From the data below, set down exactly the lines between the one holding "0x5xyN with N not 0. -/" and the one holding "illegalFamilyE (w : Word)", inclusive, and no others.

☆ ☆ ☆

-- ==== Sys2Proof/Decode.lean ====
section
/-! DEFINITION. Decoding (spec/30_encoding.md R61 to R67): the fields of an opcode, the total
decoder that rejects illegal words by the family they lie in, the encoder, the opcode table as
masks and matches, and the byte order of an instruction word (spec/20_memory.md R42). -/

namespace Sys2Proof

/-! ### Byte order -/

/-- The big-endian word of two bytes, the byte at the lower address first (20_memory.md R42). -/
def wordOfBytes (hi lo : Byte) : Word := BitVec.ofNat 16 (hi.toNat * 256 + lo.toNat)

/-- Bits 15..8 of a word: the byte at the lower address (20_memory.md R42). -/
def highByte (w : Word) : Byte := BitVec.ofNat 8 (w.toNat / 256)

/-- Bits 7..0 of a word: the byte at the higher address (20_memory.md R42). -/
def lowByte (w : Word) : Byte := BitVec.ofNat 8 w.toNat

/-! ### Fields (30_encoding.md R62) -/

/-- `op`, bits 15:12. -/
def fieldOp (w : Word) : Nat := w.toNat / 4096

/-- `x`, bits 11:8. -/
def fieldX (w : Word) : Reg := ⟨w.toNat / 256 % 16, Nat.mod_lt _ (by decide)⟩

/-- `y`, bits 7:4. -/
def fieldY (w : Word) : Reg := ⟨w.toNat / 16 % 16, Nat.mod_lt _ (by decide)⟩

/-- `n`, bits 3:0. -/
def fieldN (w : Word) : Nat := w.toNat % 16

/-- `kk`, bits 7:0, as the immediate byte. -/
def fieldKk (w : Word) : Byte := BitVec.ofNat 8 w.toNat

/-- `kk`, bits 7:0, as the function selector of the E and F families. -/
def selKk (w : Word) : Nat := w.toNat % 256

/-- `nnn`, bits 11:0. -/
def fieldNnn (w : Word) : Imm12 := BitVec.ofNat 12 w.toNat

/-! ### The decoder -/

/-- Why a word or a byte string is no instruction: the family of illegal words of 30_encoding.md
R66 it lies in, or too few bytes for a word. -/
inductive DecodeError where
  /-- 0x0nnn other than 0x00E0 and 0x00EE. -/
  | illegalFamily0 (w : Word)
  /-- 0x5xyN with N not 0. -/
  | illegalFamily5 (w : Word)
  /-- 0x8xyN with N in 8, 9, A, B, C, D, F. -/
  | illegalFamily8 (w : Word)
  /-- 0x9xyN with N not 0. -/
  | illegalFamily9 (w : Word)
  /-- 0xExKK with KK not 9E and not A1. -/
  | illegalFamilyE (w : Word)
  /-- 0xFxKK with KK none of the nine selectors. -/
  | illegalFamilyF (w : Word)
  /-- Fewer than two bytes. -/
  | truncated
  deriving DecidableEq, Repr

/-- Family 0 matches all 16 bits (30_encoding.md R65, decision D15). -/
def decodeFamily0 (w : Word) : Except DecodeError Instr :=
  if w = 0x00E0 then .ok .cls
  else if w = 0x00EE then .ok .ret
  else .error (.illegalFamily0 w)

/-- Family 5 requires the low nibble 0 (30_encoding.md R65, conflict C4). -/
def decodeFamily5 (w : Word) : Except DecodeError Instr :=
  if fieldN w = 0 then .ok (.seVxVy (fieldX w) (fieldY w)) else .error (.illegalFamily5 w)

/-- Family 8 dispatches on the low nibble (30_encoding.md R65). -/
def decodeFamily8 (w : Word) : Except DecodeError Instr :=
  match fieldN w with
  | 0 => .ok (.ldVxVy (fieldX w) (fieldY w))
  | 1 => .ok (.orVxVy (fieldX w) (fieldY w))
  | 2 => .ok (.andVxVy (fieldX w) (fieldY w))
  | 3 => .ok (.xorVxVy (fieldX w) (fieldY w))
  | 4 => .ok (.addVxVy (fieldX w) (fieldY w))
  | 5 => .ok (.subVxVy (fieldX w) (fieldY w))
  | 6 => .ok (.shrVx (fieldX w) (fieldY w))
  | 7 => .ok (.subnVxVy (fieldX w) (fieldY w))
  | 14 => .ok (.shlVx (fieldX w) (fieldY w))
  | _ => .error (.illegalFamily8 w)

/-- Family 9 requires the low nibble 0 (30_encoding.md R65, conflict C4). -/
def decodeFamily9 (w : Word) : Except DecodeError Instr :=
  if fieldN w = 0 then .ok (.sneVxVy (fieldX w) (fieldY w)) else .error (.illegalFamily9 w)

/-- Family E dispatches on the low byte (30_encoding.md R65). -/
def decodeFamilyE (w : Word) : Except DecodeError Instr :=
  if selKk w = 0x9E then .ok (.skpVx (fieldX w))
  else if selKk w = 0xA1 then .ok (.sknpVx (fieldX w))
  else .error (.illegalFamilyE w)

/-- Family F dispatches on the low byte (30_encoding.md R65). -/
def decodeFamilyF (w : Word) : Except DecodeError Instr :=
  if selKk w = 0x07 then .ok (.ldVxDt (fieldX w))
  else if selKk w = 0x0A then .ok (.ldVxK (fieldX w))
  else if selKk w = 0x15 then .ok (.ldDtVx (fieldX w))
  else if selKk w = 0x18 then .ok (.ldStVx (fieldX w))
  else if selKk w = 0x1E then .ok (.addIVx (fieldX w))
  else if selKk w = 0x29 then .ok (.ldFVx (fieldX w))
  else if selKk w = 0x33 then .ok (.ldBVx (fieldX w))
  else if selKk w = 0x55 then .ok (.ldMemVx (fieldX w))
  else if selKk w = 0x65 then .ok (.ldVxMem (fieldX w))
  else .error (.illegalFamilyF w)

/-- The decode procedure of 30_encoding.md R65: primary dispatch on bits 15:12. `fieldOp` is below
16, so the last arm is family F. -/
def decode (w : Word) : Except DecodeError Instr :=
  match fieldOp w with
  | 0 => decodeFamily0 w
  | 1 => .ok (.jpNnn (fieldNnn w))
  | 2 => .ok (.callNnn (fieldNnn w))
  | 3 => .ok (.seVxKk (fieldX w) (fieldKk w))
  | 4 => .ok (.sneVxKk (fieldX w) (fieldKk w))
  | 5 => decodeFamily5 w
  | 6 => .ok (.ldVxKk (fieldX w) (fieldKk w))
  | 7 => .ok (.addVxKk (fieldX w) (fieldKk w))
  | 8 => decodeFamily8 w
  | 9 => decodeFamily9 w
  | 10 => .ok (.ldINnn (fieldNnn w))
  | 11 => .ok (.jpV0Nnn (fieldNnn w))
  | 12 => .ok (.rndVxKk (fieldX w) (fieldKk w))
  | 13 => .ok (.drwVxVyN (fieldX w) (fieldY w) (fieldN w))
  | 14 => decodeFamilyE w
  | _ => decodeFamilyF w

/-- Decoding a byte string: its first two bytes, high byte first, and the rest (30_encoding.md
R61). -/
def decodeBytes : List Byte → Except DecodeError (Instr × List Byte)
  | hi :: lo :: rest =>
    match decode (wordOfBytes hi lo) with
    | .ok i => .ok (i, rest)
    | .error e => .error e
  | [] => .error .truncated
  | [_] => .error .truncated

/-! ### The encoder -/

/-- Format NNN: the opcode nibble and a 12-bit immediate (30_encoding.md R61). The fields do not
overlap, so the OR of the spec's encodings is a sum. -/
def encNnn (op : Nat) (nnn : Imm12) : Word := BitVec.ofNat 16 (op * 4096 + nnn.toNat)

/-- Format XKK (30_encoding.md R61). -/
def encXkk (op : Nat) (x : Reg) (kk : Byte) : Word :=
  BitVec.ofNat 16 (op * 4096 + x.val * 256 + kk.toNat)

/-- Formats XY and XYN: two registers and a low nibble (30_encoding.md R61). -/
def encXyn (op : Nat) (x y : Reg) (n : Nat) : Word :=
  BitVec.ofNat 16 (op * 4096 + x.val * 256 + y.val * 16 + n)

/-- Format X: one register and a fixed low byte (30_encoding.md R61). -/
def encX (op : Nat) (x : Reg) (sel : Nat) : Word :=
  BitVec.ofNat 16 (op * 4096 + x.val * 256 + sel)

/-- The word of an instruction (30_encoding.md R61, R64). -/
def encode : Instr → Word
  | .cls => 0x00E0
  | .ret => 0x00EE
  | .jpNnn nnn => encNnn 0x1 nnn
  | .callNnn nnn => encNnn 0x2 nnn
  | .seVxKk x kk => encXkk 0x3 x kk
  | .sneVxKk x kk => encXkk 0x4 x kk
  | .seVxVy x y => encXyn 0x5 x y 0x0
  | .ldVxKk x kk => encXkk 0x6 x kk
  | .addVxKk x kk => encXkk 0x7 x kk
  | .ldVxVy x y => encXyn 0x8 x y 0x0
  | .orVxVy x y => encXyn 0x8 x y 0x1
  | .andVxVy x y => encXyn 0x8 x y 0x2
  | .xorVxVy x y => encXyn 0x8 x y 0x3
  | .addVxVy x y => encXyn 0x8 x y 0x4
  | .subVxVy x y => encXyn 0x8 x y 0x5
  | .shrVx x y => encXyn 0x8 x y 0x6
  | .subnVxVy x y => encXyn 0x8 x y 0x7
  | .shlVx x y => encXyn 0x8 x y 0xE
  | .sneVxVy x y => encXyn 0x9 x y 0x0
  | .ldINnn nnn => encNnn 0xA nnn
  | .jpV0Nnn nnn => encNnn 0xB nnn
  | .rndVxKk x kk => encXkk 0xC x kk
  | .drwVxVyN x y n => encXyn 0xD x y n
  | .skpVx x => encX 0xE x 0x9E
  | .sknpVx x => encX 0xE x 0xA1
  | .ldVxDt x => encX 0xF x 0x07
  | .ldVxK x => encX 0xF x 0x0A
  | .ldDtVx x => encX 0xF x 0x15
  | .ldStVx x => encX 0xF x 0x18
  | .addIVx x => encX 0xF x 0x1E
  | .ldFVx x => encX 0xF x 0x29
  | .ldBVx x => encX 0xF x 0x33
  | .ldMemVx x => encX 0xF x 0x55
  | .ldVxMem x => encX 0xF x 0x65

/-- The two bytes of an instruction as memory holds them, high byte first (30_encoding.md R61). -/
def encodeBytes (i : Instr) : List Byte := [highByte (encode i), lowByte (encode i)]

/-! ### The opcode map (30_encoding.md R64) -/

/-- One row of the opcode map: a word `w` is this row's instruction when `w AND mask = value`. -/
structure OpcodeRow where
  value : Word
  mask : Word
  deriving DecidableEq, Repr

/-- The word selects the row. -/
def OpcodeRow.selects (row : OpcodeRow) (w : Word) : Bool := w &&& row.mask == row.value

/-- The row of each instruction, from the columns `match` and `mask` of 30_encoding.md R64. -/
def Instr.row : Instr → OpcodeRow
  | .cls => ⟨0x00E0, 0xFFFF⟩
  | .ret => ⟨0x00EE, 0xFFFF⟩
  | .jpNnn _ => ⟨0x1000, 0xF000⟩
  | .callNnn _ => ⟨0x2000, 0xF000⟩
  | .seVxKk _ _ => ⟨0x3000, 0xF000⟩
  | .sneVxKk _ _ => ⟨0x4000, 0xF000⟩
  | .seVxVy _ _ => ⟨0x5000, 0xF00F⟩
  | .ldVxKk _ _ => ⟨0x6000, 0xF000⟩
  | .addVxKk _ _ => ⟨0x7000, 0xF000⟩
  | .ldVxVy _ _ => ⟨0x8000, 0xF00F⟩
  | .orVxVy _ _ => ⟨0x8001, 0xF00F⟩
  | .andVxVy _ _ => ⟨0x8002, 0xF00F⟩
  | .xorVxVy _ _ => ⟨0x8003, 0xF00F⟩
  | .addVxVy _ _ => ⟨0x8004, 0xF00F⟩
  | .subVxVy _ _ => ⟨0x8005, 0xF00F⟩
  | .shrVx _ _ => ⟨0x8006, 0xF00F⟩
  | .subnVxVy _ _ => ⟨0x8007, 0xF00F⟩
  | .shlVx _ _ => ⟨0x800E, 0xF00F⟩
  | .sneVxVy _ _ => ⟨0x9000, 0xF00F⟩
  | .ldINnn _ => ⟨0xA000, 0xF000⟩
  | .jpV0Nnn _ => ⟨0xB000, 0xF000⟩
  | .rndVxKk _ _ => ⟨0xC000, 0xF000⟩
  | .drwVxVyN _ _ _ => ⟨0xD000, 0xF000⟩
  | .skpVx _ => ⟨0xE09E, 0xF0FF⟩
  | .sknpVx _ => ⟨0xE0A1, 0xF0FF⟩
  | .ldVxDt _ => ⟨0xF007, 0xF0FF⟩
  | .ldVxK _ => ⟨0xF00A, 0xF0FF⟩
  | .ldDtVx _ => ⟨0xF015, 0xF0FF⟩
  | .ldStVx _ => ⟨0xF018, 0xF0FF⟩
  | .addIVx _ => ⟨0xF01E, 0xF0FF⟩
  | .ldFVx _ => ⟨0xF029, 0xF0FF⟩
  | .ldBVx _ => ⟨0xF033, 0xF0FF⟩
  | .ldMemVx _ => ⟨0xF055, 0xF0FF⟩
  | .ldVxMem _ => ⟨0xF065, 0xF0FF⟩

/-- The families 0 to 7 of the map. -/
def opcodeRowsLow : List OpcodeRow :=
  [⟨0x00E0, 0xFFFF⟩, ⟨0x00EE, 0xFFFF⟩, ⟨0x1000, 0xF000⟩, ⟨0x2000, 0xF000⟩, ⟨0x3000, 0xF000⟩,
   ⟨0x4000, 0xF000⟩, ⟨0x5000, 0xF00F⟩, ⟨0x6000, 0xF000⟩, ⟨0x7000, 0xF000⟩]

/-- The families 8 to D of the map. -/
def opcodeRowsMiddle : List OpcodeRow :=
  [⟨0x8000, 0xF00F⟩, ⟨0x8001, 0xF00F⟩, ⟨0x8002, 0xF00F⟩, ⟨0x8003, 0xF00F⟩, ⟨0x8004, 0xF00F⟩,
   ⟨0x8005, 0xF00F⟩, ⟨0x8006, 0xF00F⟩, ⟨0x8007, 0xF00F⟩, ⟨0x800E, 0xF00F⟩, ⟨0x9000, 0xF00F⟩,
   ⟨0xA000, 0xF000⟩, ⟨0xB000, 0xF000⟩, ⟨0xC000, 0xF000⟩, ⟨0xD000, 0xF000⟩]

/-- The families E and F of the map. -/
def opcodeRowsHigh : List OpcodeRow :=
  [⟨0xE09E, 0xF0FF⟩, ⟨0xE0A1, 0xF0FF⟩, ⟨0xF007, 0xF0FF⟩, ⟨0xF00A, 0xF0FF⟩, ⟨0xF015, 0xF0FF⟩,
   ⟨0xF018, 0xF0FF⟩, ⟨0xF01E, 0xF0FF⟩, ⟨0xF029, 0xF0FF⟩, ⟨0xF033, 0xF0FF⟩, ⟨0xF055, 0xF0FF⟩,
   ⟨0xF065, 0xF0FF⟩]

/-- The 34 rows of the opcode map (30_encoding.md R64). -/
def opcodeTable : List OpcodeRow := opcodeRowsLow ++ opcodeRowsMiddle ++ opcodeRowsHigh

/-! ### The host's question -/

/-- The instruction the decoder reads from the word `w` of `nbits` bits, bit 0 the least significant
bit of the one 16-bit word of an instruction: its bytes laid out as memory holds them, high byte
first, and given to the decoder. -/
def decodeTableWord (nbits w : Nat) : Option Instr :=
  match decodeBytes [highByte (BitVec.ofNat 16 (w % 2 ^ nbits)), lowByte (BitVec.ofNat 16 (w % 2 ^ nbits))] with
  | .ok (i, _) => some i
  | .error _ => none

end Sys2Proof
end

☆ ☆ ☆

- Response -
  /-- 0x5xyN with N not 0. -/
  | illegalFamily5 (w : Word)
  /-- 0x8xyN with N in 8, 9, A, B, C, D, F. -/
  | illegalFamily8 (w : Word)
  /-- 0x9xyN with N not 0. -/
  | illegalFamily9 (w : Word)
  /-- 0xExKK with KK not 9E and not A1. -/
  | illegalFamilyE (w : Word)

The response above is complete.